**Material for this exercise:**

+++++

-- ==== Sys2Proof/Laws/Meanings.lean ====
section
/-! SUPPORT. Everything each meaning can do, said once: later proofs cite these instead of unfolding a meaning. -/

namespace Sys2Proof.Machine

/-- The state after a captured byte is stored at `S.pos` (R103). -/
def afterStore (b : Byte) (s : State) : State := { s with buf := s.buf.write s.pos.toNat b }

/-- The expected length after a captured byte that does not abort (R104). -/
def explenAfter (b : Byte) (s : State) : Position := if s.pos.toNat = 2 then lengthOf b else s.explen

@[simp] theorem afterStore_phase (b : Byte) (s : State) : (afterStore b s).phase = s.phase := rfl
@[simp] theorem afterStore_pos (b : Byte) (s : State) : (afterStore b s).pos = s.pos := rfl
@[simp] theorem afterStore_explen (b : Byte) (s : State) : (afterStore b s).explen = s.explen := rfl
@[simp] theorem afterStore_buf (b : Byte) (s : State) : (afterStore b s).buf = s.buf.write s.pos.toNat b := rfl
@[simp] theorem afterStore_ready (b : Byte) (s : State) : (afterStore b s).ready = s.ready := rfl
@[simp] theorem afterStore_junk (b : Byte) (s : State) : (afterStore b s).junk = s.junk := rfl
@[simp] theorem afterStore_baudValid (b : Byte) (s : State) : (afterStore b s).baudValid = s.baudValid := rfl
@[simp] theorem afterStore_draws (b : Byte) (s : State) : (afterStore b s).draws = s.draws := rfl
@[simp] theorem afterStore_events (b : Byte) (s : State) : (afterStore b s).events = s.events := rfl

/-- The stored byte reads back, every other byte as before. -/
theorem byteAt_afterStore (b : Byte) (s : State) (j : Nat) :
    byteAt (afterStore b s) j = if j = s.pos.toNat then b else byteAt s j := by
  split
  · subst_vars; exact byteAt_write_same s _ b
  · exact byteAt_write_ne s b ‹_›

theorem execRxb_start {s : State} (h : s.phase = .idle) :
    execRxb 0x3E#8 s = .next (emit .start (clearReady
      { s with phase := .capturing, pos := 1#7, explen := 7#7, buf := s.buf.write 0 0x3E#8 })) := by
  simp [execRxb, h, startCandidate, memWrite, andThen, clearReady]

theorem execRxb_junk {b : Byte} {s : State} (h : s.phase = .idle) (hb : b ≠ 0x3E#8) :
    execRxb b s = .next (emit .junk (addJunk 1 s)) := by
  simp [execRxb, h, hb, discardByte]

theorem execRxb_capturing {b : Byte} {s : State} (h : s.phase = .capturing) (hp : s.pos.toNat < 70) :
    execRxb b s = checkCaptured b (afterStore b s) := by
  simp [execRxb, h, memWrite, hp, andThen, afterStore]

theorem execRxb_lenAbort {b : Byte} {s : State} (h : s.phase = .capturing) (hp : s.pos.toNat = 2)
    (hb : 70 < b.toNat ∨ b.toNat < 7) :
    execRxb b s = .next (emit .lenAbort { afterStore b s with phase := .idle }) := by
  rw [execRxb_capturing h (by omega)]
  simp [checkCaptured, hp, lengthOutOfRange, hb, abortOnLength]

theorem execRxb_typeFilter {b : Byte} {s : State} (h : s.phase = .capturing) (hp : s.pos.toNat = 4) (hb : b ≠ 0x31#8) :
    execRxb b s = .next (emit .typeFilter { afterStore b s with phase := .idle }) := by
  rw [execRxb_capturing h (by omega)]
  simp [checkCaptured, hp, hb, filterOnType]

/-- A captured byte that neither aborts nor is filtered advances the position. -/
theorem execRxb_advance {b : Byte} {s : State} (h : s.phase = .capturing) (hp : s.pos.toNat < 70)
    (h2 : s.pos.toNat = 2 → 7 ≤ b.toNat ∧ b.toNat ≤ 70) (h4 : s.pos.toNat = 4 → b = 0x31#8) :
    execRxb b s = advance { afterStore b s with explen := explenAfter b s } := by
  rw [execRxb_capturing h hp]
  by_cases hp2 : s.pos.toNat = 2
  · have := h2 hp2
    have hr : lengthOutOfRange b = false := 
      decide_eq_false (by simp only [Config.maxLen_eq, Config.minLen_eq]; omega)
    simp [checkCaptured, hp2, hr, explenAfter]
  · have h4' : ¬(s.pos.toNat = 4 ∧ b ≠ 0x31#8) := fun ⟨ha, hb⟩ => hb (h4 ha)
    have he : ({ afterStore b s with explen := explenAfter b s } : State) = afterStore b s := by
      simp [explenAfter, hp2, afterStore]
    rw [he]
    simp only [checkCaptured, Config.lenPos_eq, Config.typePos_eq, Config.typeRc_eq, afterStore_pos, hp2, h4', if_false]

/-- Everything `advance` can do. -/
theorem advance_cases {s t : State} (h : advance s = .next t) :
    (s.pos + 1#7 ≠ s.explen ∧ t = emit .store { s with pos := s.pos + 1#7 }) ∨
    (s.pos + 1#7 = s.explen ∧ s.explen.toNat ≤ 70 ∧
      ((residue s s.explen.toNat = some 0#16 ∧
        t = emit .frameOk (markValid { s with pos := s.explen, phase := .idle })) ∨
       (residue s s.explen.toNat ≠ some 0#16 ∧
        t = emit .crcFail (addJunk s.explen.toNat { s with pos := s.explen, phase := .idle })))) := by
  unfold advance at h
  by_cases he : s.pos + 1#7 = s.explen
  · have hr : residue { s with pos := s.explen, phase := .idle } s.explen.toNat = residue s s.explen.toNat := rfl
    simp only [he, if_true, complete, hr] at h
    cases hres : residue s s.explen.toNat with
    | none => simp [hres] at h
    | some c =>
      have hle : s.explen.toNat ≤ 70 := by
        by_contra hgt
        simp [residue, readRange, Nat.not_le.mpr (Nat.lt_of_not_le hgt)] at hres
      simp only [hres] at h
      by_cases hc : c = 0#16
      · simp only [hc, if_true, Host.Outcome.next.injEq] at h
        exact .inr ⟨he, hle, .inl ⟨by rw [hc], h.symm⟩⟩
      · simp only [hc, if_false, Host.Outcome.next.injEq] at h
        exact .inr ⟨he, hle, .inr ⟨by simpa using hc, h.symm⟩⟩
  · simp only [he, if_false, Host.Outcome.next.injEq] at h
    exact .inl ⟨he, h.symm⟩

/-- Everything RXB can do where it answers a next state: the seven outcomes of R108. -/
theorem execRxb_cases {b : Byte} {s t : State} (h : execRxb b s = .next t) :
    (s.phase = .idle ∧ b = 0x3E#8 ∧ t = emit .start (clearReady
      { s with phase := .capturing, pos := 1#7, explen := 7#7, buf := s.buf.write 0 b })) ∨
    (s.phase = .idle ∧ b ≠ 0x3E#8 ∧ t = emit .junk (addJunk 1 s)) ∨
    (s.phase = .capturing ∧ s.pos.toNat < 70 ∧
      ((s.pos.toNat = 2 ∧ (70 < b.toNat ∨ b.toNat < 7) ∧ t = emit .lenAbort { afterStore b s with phase := .idle }) ∨
       (s.pos.toNat = 4 ∧ b ≠ 0x31#8 ∧ t = emit .typeFilter { afterStore b s with phase := .idle }) ∨
       ((s.pos.toNat = 2 → 7 ≤ b.toNat ∧ b.toNat ≤ 70) ∧ (s.pos.toNat = 4 → b = 0x31#8) ∧
        advance { afterStore b s with explen := explenAfter b s } = .next t))) := by
  cases hph : s.phase with
  | idle =>
    by_cases hb : b = 0x3E#8
    · subst hb
      rw [execRxb_start hph, Host.Outcome.next.injEq] at h
      exact .inl ⟨rfl, rfl, h.symm⟩
    · rw [execRxb_junk hph hb, Host.Outcome.next.injEq] at h
      exact .inr (.inl ⟨rfl, hb, h.symm⟩)
  | capturing =>
    refine .inr (.inr ⟨rfl, ?_⟩)
    have hp : s.pos.toNat < 70 := by
      by_contra hge
      simp [execRxb, hph, memWrite, hge, andThen] at h
    refine ⟨hp, ?_⟩
    by_cases h2 : s.pos.toNat = 2 ∧ (70 < b.toNat ∨ b.toNat < 7)
    · rw [execRxb_lenAbort hph h2.1 h2.2, Host.Outcome.next.injEq] at h
      exact .inl ⟨h2.1, h2.2, h.symm⟩
    by_cases h4 : s.pos.toNat = 4 ∧ b ≠ 0x31#8
    · rw [execRxb_typeFilter hph h4.1 h4.2, Host.Outcome.next.injEq] at h
      exact .inr (.inl ⟨h4.1, h4.2, h.symm⟩)
    have h2' : s.pos.toNat = 2 → 7 ≤ b.toNat ∧ b.toNat ≤ 70 := fun hp2 => by
      constructor <;> by_contra hlt <;> exact h2 ⟨hp2, by omega⟩
    have h4' : s.pos.toNat = 4 → b = 0x31#8 := fun hp4 => by
      by_contra hne; exact h4 ⟨hp4, hne⟩
    rw [execRxb_advance hph hp h2' h4'] at h
    exact .inr (.inr ⟨h2', h4', h⟩)

/-- Everything RDCH does: it always answers a next state. -/
theorem execRdch_eq (index : Byte) (s : State) :
    execRdch index s =
      if 16 ≤ index.toNat then .next (answer 0#16 s)
      else if s.ready = false then .next (answer 0#16 s)
      else .next (answer (resultWord (toMicroseconds ((byteAt s (6 + 2 * index.toNat)).toNat +
        256 * (byteAt s (6 + 2 * index.toNat + 1)).toNat))) (clearReady s)) := by
  unfold execRdch
  simp only [Config.numCh_eq, channelIndex, Config.oorReadConsumes_eq, Config.defaultValue_eq, channelOffset,
    Config.chOffset_eq, Config.chBytes_eq]
  by_cases hi : 16 ≤ index.toNat
  · simp [hi]
  · by_cases hr : s.ready = false
    · simp [hi, hr]
    · simp only [hi, hr, if_false, memRead_two (show 6 + 2 * index.toNat + 2 ≤ 70 by omega)]

theorem andThen_next {o : Host.Outcome State Fault Refusal} {f : State → Host.Outcome State Fault Refusal} {t : State} :
    andThen o f = .next t ↔ ∃ u, o = .next u ∧ f u = .next t := by
  cases o <;> simp [andThen]

end Sys2Proof.Machine
end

+++++

**What is expected:**
Reproduce each line above that contains "answers".

**Problem solution:**
/-- Everything RXB can do where it answers a next state: the seven outcomes of R108. -/
/-- Everything RDCH does: it always answers a next state. -/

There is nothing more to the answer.